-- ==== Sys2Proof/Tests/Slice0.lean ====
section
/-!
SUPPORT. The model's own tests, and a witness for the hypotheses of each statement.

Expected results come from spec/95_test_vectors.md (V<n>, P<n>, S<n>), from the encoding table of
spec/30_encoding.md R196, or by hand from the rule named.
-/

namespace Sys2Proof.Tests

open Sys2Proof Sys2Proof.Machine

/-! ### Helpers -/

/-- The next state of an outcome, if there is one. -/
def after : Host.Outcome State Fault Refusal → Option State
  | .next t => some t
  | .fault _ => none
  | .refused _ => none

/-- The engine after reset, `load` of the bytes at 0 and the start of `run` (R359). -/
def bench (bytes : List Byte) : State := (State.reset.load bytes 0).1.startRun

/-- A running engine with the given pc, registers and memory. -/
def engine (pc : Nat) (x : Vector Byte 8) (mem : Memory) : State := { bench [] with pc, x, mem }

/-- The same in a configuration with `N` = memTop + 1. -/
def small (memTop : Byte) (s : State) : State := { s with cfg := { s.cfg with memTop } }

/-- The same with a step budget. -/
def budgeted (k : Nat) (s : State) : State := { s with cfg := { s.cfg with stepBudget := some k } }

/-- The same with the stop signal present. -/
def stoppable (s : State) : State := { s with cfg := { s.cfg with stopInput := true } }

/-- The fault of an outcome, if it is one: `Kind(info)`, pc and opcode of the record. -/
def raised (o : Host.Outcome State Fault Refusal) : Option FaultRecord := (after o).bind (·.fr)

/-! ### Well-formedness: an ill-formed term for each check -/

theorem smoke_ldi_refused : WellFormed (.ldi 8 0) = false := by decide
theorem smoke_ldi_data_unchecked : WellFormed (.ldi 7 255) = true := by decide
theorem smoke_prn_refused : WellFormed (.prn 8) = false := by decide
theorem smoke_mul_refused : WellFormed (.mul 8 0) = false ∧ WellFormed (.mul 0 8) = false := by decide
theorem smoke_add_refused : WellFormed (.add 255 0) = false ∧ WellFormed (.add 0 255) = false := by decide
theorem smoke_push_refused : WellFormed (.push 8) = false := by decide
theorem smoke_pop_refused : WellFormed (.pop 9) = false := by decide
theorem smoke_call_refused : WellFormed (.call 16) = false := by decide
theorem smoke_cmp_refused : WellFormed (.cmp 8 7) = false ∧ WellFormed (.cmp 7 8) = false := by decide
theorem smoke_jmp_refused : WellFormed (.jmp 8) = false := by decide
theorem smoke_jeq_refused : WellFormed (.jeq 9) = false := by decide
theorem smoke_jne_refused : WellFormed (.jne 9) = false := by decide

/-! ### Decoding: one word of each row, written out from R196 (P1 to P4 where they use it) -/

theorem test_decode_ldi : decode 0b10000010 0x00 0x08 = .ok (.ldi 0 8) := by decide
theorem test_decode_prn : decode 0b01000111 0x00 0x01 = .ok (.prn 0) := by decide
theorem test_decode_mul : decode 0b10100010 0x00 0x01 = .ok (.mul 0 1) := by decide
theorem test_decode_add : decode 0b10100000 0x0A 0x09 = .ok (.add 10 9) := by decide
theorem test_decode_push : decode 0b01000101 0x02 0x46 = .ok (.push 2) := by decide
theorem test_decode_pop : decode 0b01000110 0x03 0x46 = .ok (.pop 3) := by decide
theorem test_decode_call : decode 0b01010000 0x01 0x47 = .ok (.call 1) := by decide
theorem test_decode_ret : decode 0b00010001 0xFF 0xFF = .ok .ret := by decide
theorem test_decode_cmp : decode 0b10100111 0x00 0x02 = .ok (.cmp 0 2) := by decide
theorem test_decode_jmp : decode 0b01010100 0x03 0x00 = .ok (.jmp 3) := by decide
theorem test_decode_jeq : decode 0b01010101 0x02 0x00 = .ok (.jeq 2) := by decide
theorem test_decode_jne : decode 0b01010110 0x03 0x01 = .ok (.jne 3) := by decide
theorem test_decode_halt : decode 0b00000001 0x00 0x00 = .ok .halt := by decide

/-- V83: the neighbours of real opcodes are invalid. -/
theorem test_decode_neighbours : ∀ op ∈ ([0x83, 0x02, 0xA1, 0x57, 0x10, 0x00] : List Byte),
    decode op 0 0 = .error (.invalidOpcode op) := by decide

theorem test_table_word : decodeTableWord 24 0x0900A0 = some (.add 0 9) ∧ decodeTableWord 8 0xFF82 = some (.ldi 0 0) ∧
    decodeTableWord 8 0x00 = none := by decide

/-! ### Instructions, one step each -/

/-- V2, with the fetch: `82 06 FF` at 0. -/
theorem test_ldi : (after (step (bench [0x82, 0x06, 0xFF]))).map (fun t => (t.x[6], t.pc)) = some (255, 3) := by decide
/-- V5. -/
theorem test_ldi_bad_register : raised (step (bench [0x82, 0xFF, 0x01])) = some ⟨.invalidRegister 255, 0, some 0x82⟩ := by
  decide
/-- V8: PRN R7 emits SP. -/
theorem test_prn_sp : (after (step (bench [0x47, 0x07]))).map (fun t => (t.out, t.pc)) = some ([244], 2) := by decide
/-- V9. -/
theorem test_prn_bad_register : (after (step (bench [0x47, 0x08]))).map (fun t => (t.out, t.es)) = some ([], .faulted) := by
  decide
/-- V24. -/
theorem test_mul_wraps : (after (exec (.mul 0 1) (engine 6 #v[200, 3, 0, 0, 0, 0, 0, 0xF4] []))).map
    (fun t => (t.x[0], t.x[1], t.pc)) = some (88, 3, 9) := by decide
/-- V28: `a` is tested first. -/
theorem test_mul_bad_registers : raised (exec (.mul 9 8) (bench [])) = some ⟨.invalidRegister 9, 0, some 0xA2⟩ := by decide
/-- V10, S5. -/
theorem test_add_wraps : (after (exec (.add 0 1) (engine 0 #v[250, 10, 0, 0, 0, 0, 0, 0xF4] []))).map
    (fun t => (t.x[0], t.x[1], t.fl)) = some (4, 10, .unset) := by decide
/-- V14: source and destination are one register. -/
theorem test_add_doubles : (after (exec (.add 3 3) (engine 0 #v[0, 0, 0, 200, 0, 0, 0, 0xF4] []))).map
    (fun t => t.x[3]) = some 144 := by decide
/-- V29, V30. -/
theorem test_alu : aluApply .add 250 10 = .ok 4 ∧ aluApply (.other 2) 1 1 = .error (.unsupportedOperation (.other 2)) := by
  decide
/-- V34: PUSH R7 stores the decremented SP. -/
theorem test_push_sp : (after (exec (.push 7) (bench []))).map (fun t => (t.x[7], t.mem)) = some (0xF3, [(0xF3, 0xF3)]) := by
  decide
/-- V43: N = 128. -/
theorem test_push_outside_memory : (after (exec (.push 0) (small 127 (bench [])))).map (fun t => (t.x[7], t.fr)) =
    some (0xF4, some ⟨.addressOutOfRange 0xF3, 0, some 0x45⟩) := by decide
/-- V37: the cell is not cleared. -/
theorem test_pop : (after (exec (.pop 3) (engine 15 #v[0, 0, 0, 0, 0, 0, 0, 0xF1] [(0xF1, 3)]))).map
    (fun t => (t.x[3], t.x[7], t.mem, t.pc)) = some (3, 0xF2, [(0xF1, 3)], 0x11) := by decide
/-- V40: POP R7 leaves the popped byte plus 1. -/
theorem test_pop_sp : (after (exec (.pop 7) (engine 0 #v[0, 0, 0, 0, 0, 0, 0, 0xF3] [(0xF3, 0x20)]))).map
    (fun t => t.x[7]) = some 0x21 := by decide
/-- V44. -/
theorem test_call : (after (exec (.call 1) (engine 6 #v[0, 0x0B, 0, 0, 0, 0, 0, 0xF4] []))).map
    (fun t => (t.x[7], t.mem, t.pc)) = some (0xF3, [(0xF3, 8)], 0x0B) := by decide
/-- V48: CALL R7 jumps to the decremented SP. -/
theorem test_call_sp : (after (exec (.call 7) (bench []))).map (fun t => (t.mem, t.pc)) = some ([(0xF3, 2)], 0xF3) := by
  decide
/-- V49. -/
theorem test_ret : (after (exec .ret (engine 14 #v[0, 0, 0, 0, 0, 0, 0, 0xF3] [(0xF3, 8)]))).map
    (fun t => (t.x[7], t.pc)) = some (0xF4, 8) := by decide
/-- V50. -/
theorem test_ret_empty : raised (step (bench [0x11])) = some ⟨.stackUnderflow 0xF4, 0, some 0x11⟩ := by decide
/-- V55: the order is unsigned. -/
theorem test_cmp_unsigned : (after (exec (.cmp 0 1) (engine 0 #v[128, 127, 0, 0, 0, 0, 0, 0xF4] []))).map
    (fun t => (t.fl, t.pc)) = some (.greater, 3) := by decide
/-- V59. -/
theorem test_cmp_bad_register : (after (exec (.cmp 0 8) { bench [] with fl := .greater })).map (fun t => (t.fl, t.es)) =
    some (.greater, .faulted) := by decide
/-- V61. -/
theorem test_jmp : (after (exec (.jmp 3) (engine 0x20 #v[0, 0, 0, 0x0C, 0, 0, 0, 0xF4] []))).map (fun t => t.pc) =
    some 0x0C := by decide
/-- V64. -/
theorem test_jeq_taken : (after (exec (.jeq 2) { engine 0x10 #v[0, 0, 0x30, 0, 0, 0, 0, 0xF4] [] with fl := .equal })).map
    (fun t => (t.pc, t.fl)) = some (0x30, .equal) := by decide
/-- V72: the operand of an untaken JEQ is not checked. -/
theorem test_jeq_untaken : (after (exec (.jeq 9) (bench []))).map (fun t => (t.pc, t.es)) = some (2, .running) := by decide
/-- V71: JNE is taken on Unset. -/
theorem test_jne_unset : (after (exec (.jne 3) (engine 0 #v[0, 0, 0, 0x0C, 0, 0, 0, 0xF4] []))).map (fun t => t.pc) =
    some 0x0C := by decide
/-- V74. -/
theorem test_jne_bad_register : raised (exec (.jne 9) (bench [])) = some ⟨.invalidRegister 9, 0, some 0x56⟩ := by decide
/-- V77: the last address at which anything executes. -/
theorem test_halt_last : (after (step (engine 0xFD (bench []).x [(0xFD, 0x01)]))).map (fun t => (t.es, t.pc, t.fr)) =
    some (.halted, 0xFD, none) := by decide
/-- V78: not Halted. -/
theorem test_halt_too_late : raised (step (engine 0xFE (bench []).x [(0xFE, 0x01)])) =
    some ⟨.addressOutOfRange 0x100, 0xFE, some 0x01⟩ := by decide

★ ★ ★ ★

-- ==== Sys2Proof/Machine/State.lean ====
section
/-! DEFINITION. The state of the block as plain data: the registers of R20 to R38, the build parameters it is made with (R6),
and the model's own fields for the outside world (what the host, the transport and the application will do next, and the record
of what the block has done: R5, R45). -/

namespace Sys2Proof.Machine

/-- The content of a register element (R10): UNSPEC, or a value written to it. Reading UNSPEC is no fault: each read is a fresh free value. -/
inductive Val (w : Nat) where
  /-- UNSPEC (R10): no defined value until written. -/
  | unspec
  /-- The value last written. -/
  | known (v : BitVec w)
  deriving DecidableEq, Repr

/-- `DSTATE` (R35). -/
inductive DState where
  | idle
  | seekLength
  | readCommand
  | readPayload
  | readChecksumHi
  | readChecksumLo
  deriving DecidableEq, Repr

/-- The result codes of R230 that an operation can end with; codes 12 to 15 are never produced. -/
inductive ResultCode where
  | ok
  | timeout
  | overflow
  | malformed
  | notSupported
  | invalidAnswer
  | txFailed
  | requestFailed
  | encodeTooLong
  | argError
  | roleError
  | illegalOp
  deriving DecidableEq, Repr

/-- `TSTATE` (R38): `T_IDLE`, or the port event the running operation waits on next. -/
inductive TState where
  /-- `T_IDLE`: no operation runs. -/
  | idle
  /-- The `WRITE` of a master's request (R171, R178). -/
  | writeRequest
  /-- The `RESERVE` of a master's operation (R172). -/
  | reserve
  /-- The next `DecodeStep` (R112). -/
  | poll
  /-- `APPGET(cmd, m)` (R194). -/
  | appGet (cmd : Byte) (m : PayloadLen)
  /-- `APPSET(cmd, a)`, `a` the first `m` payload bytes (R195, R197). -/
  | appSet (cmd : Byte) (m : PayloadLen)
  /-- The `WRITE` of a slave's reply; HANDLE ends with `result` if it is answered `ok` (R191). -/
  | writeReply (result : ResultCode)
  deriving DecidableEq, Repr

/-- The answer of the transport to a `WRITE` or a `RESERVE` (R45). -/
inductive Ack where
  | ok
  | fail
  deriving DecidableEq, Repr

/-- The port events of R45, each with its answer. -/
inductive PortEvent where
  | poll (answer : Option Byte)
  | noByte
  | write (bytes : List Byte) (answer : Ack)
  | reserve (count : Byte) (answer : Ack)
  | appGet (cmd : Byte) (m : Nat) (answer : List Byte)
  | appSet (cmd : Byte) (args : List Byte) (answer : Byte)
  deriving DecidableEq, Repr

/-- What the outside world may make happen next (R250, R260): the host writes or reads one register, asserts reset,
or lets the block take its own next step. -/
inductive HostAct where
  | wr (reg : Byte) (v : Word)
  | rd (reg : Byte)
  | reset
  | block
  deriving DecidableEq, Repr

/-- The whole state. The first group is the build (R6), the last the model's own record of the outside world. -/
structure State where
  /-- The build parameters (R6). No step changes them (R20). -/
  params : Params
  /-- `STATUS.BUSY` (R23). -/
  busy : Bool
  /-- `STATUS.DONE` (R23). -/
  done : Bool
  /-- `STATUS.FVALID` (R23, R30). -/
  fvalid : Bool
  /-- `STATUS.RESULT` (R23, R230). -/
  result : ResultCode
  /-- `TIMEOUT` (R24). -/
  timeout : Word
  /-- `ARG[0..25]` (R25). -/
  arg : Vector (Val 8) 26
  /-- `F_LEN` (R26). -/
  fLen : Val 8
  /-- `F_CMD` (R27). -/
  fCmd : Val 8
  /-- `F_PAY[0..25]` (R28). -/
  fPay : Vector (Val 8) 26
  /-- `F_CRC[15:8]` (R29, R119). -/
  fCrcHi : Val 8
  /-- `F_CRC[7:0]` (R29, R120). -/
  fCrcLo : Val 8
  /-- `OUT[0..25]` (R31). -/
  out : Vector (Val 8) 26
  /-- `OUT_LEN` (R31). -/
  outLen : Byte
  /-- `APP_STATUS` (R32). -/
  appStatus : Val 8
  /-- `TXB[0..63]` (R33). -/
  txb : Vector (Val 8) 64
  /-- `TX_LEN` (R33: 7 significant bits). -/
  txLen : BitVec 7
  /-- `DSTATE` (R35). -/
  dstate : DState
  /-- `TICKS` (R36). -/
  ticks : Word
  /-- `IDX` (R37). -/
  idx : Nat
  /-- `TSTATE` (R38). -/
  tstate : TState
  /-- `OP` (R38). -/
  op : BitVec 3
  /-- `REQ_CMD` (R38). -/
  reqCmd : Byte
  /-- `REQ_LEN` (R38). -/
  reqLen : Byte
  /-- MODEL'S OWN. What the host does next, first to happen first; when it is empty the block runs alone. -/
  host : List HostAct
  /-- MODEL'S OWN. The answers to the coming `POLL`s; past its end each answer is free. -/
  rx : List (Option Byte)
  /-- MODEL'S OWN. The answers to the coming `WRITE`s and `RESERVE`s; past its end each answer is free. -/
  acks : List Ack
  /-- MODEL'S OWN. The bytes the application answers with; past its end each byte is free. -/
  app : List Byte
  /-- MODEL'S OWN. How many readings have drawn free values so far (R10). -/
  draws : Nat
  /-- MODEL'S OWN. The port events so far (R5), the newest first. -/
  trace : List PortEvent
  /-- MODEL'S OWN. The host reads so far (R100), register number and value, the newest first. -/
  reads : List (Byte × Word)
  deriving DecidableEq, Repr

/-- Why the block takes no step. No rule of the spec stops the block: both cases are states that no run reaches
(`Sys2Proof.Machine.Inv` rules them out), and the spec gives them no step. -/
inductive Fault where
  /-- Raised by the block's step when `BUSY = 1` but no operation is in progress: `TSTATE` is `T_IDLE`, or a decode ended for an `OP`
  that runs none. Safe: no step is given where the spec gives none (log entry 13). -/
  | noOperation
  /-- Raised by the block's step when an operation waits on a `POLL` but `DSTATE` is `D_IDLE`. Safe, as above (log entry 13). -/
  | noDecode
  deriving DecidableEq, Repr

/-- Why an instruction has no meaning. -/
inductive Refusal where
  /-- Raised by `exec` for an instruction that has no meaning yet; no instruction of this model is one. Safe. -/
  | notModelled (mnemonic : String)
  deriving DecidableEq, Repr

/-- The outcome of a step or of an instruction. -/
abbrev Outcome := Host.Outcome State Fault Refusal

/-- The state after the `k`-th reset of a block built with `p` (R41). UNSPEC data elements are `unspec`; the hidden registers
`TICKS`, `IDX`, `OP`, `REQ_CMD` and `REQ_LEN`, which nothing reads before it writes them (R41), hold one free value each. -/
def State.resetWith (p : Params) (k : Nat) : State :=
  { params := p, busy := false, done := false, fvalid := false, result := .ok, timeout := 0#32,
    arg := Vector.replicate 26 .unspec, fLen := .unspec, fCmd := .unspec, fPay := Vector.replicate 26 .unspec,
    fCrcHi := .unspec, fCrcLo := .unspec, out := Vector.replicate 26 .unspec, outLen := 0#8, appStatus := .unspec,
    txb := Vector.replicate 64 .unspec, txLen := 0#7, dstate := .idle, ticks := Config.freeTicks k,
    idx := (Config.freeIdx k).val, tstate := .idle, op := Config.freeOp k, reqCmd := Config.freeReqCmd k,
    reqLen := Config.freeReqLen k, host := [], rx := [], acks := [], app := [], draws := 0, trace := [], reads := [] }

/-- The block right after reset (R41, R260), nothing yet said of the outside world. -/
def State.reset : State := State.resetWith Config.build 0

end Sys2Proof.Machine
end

★ ★ ★ ★

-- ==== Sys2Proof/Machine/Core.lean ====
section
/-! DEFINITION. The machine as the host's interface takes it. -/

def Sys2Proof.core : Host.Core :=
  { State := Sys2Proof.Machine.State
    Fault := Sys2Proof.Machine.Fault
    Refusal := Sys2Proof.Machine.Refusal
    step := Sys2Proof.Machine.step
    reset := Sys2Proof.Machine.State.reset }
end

★ ★ ★ ★

• What you will do:
Out of the material above, output word for word the line with "-- ==== Sys2Proof/Tests/Slice0.lean", the line with "def budgeted (k", and all lines between them, with nothing else.

• Result of this exercise:
-- ==== Sys2Proof/Tests/Slice0.lean ====
section
/-!
SUPPORT. The model's own tests, and a witness for the hypotheses of each statement.

Expected results come from spec/95_test_vectors.md (V<n>, P<n>, S<n>), from the encoding table of
spec/30_encoding.md R196, or by hand from the rule named.
-/

namespace Sys2Proof.Tests

open Sys2Proof Sys2Proof.Machine

/-! ### Helpers -/

/-- The next state of an outcome, if there is one. -/
def after : Host.Outcome State Fault Refusal → Option State
  | .next t => some t
  | .fault _ => none
  | .refused _ => none

/-- The engine after reset, `load` of the bytes at 0 and the start of `run` (R359). -/
def bench (bytes : List Byte) : State := (State.reset.load bytes 0).1.startRun

/-- A running engine with the given pc, registers and memory. -/
def engine (pc : Nat) (x : Vector Byte 8) (mem : Memory) : State := { bench [] with pc, x, mem }

/-- The same in a configuration with `N` = memTop + 1. -/
def small (memTop : Byte) (s : State) : State := { s with cfg := { s.cfg with memTop } }

/-- The same with a step budget. -/
def budgeted (k : Nat) (s : State) : State := { s with cfg := { s.cfg with stepBudget := some k } }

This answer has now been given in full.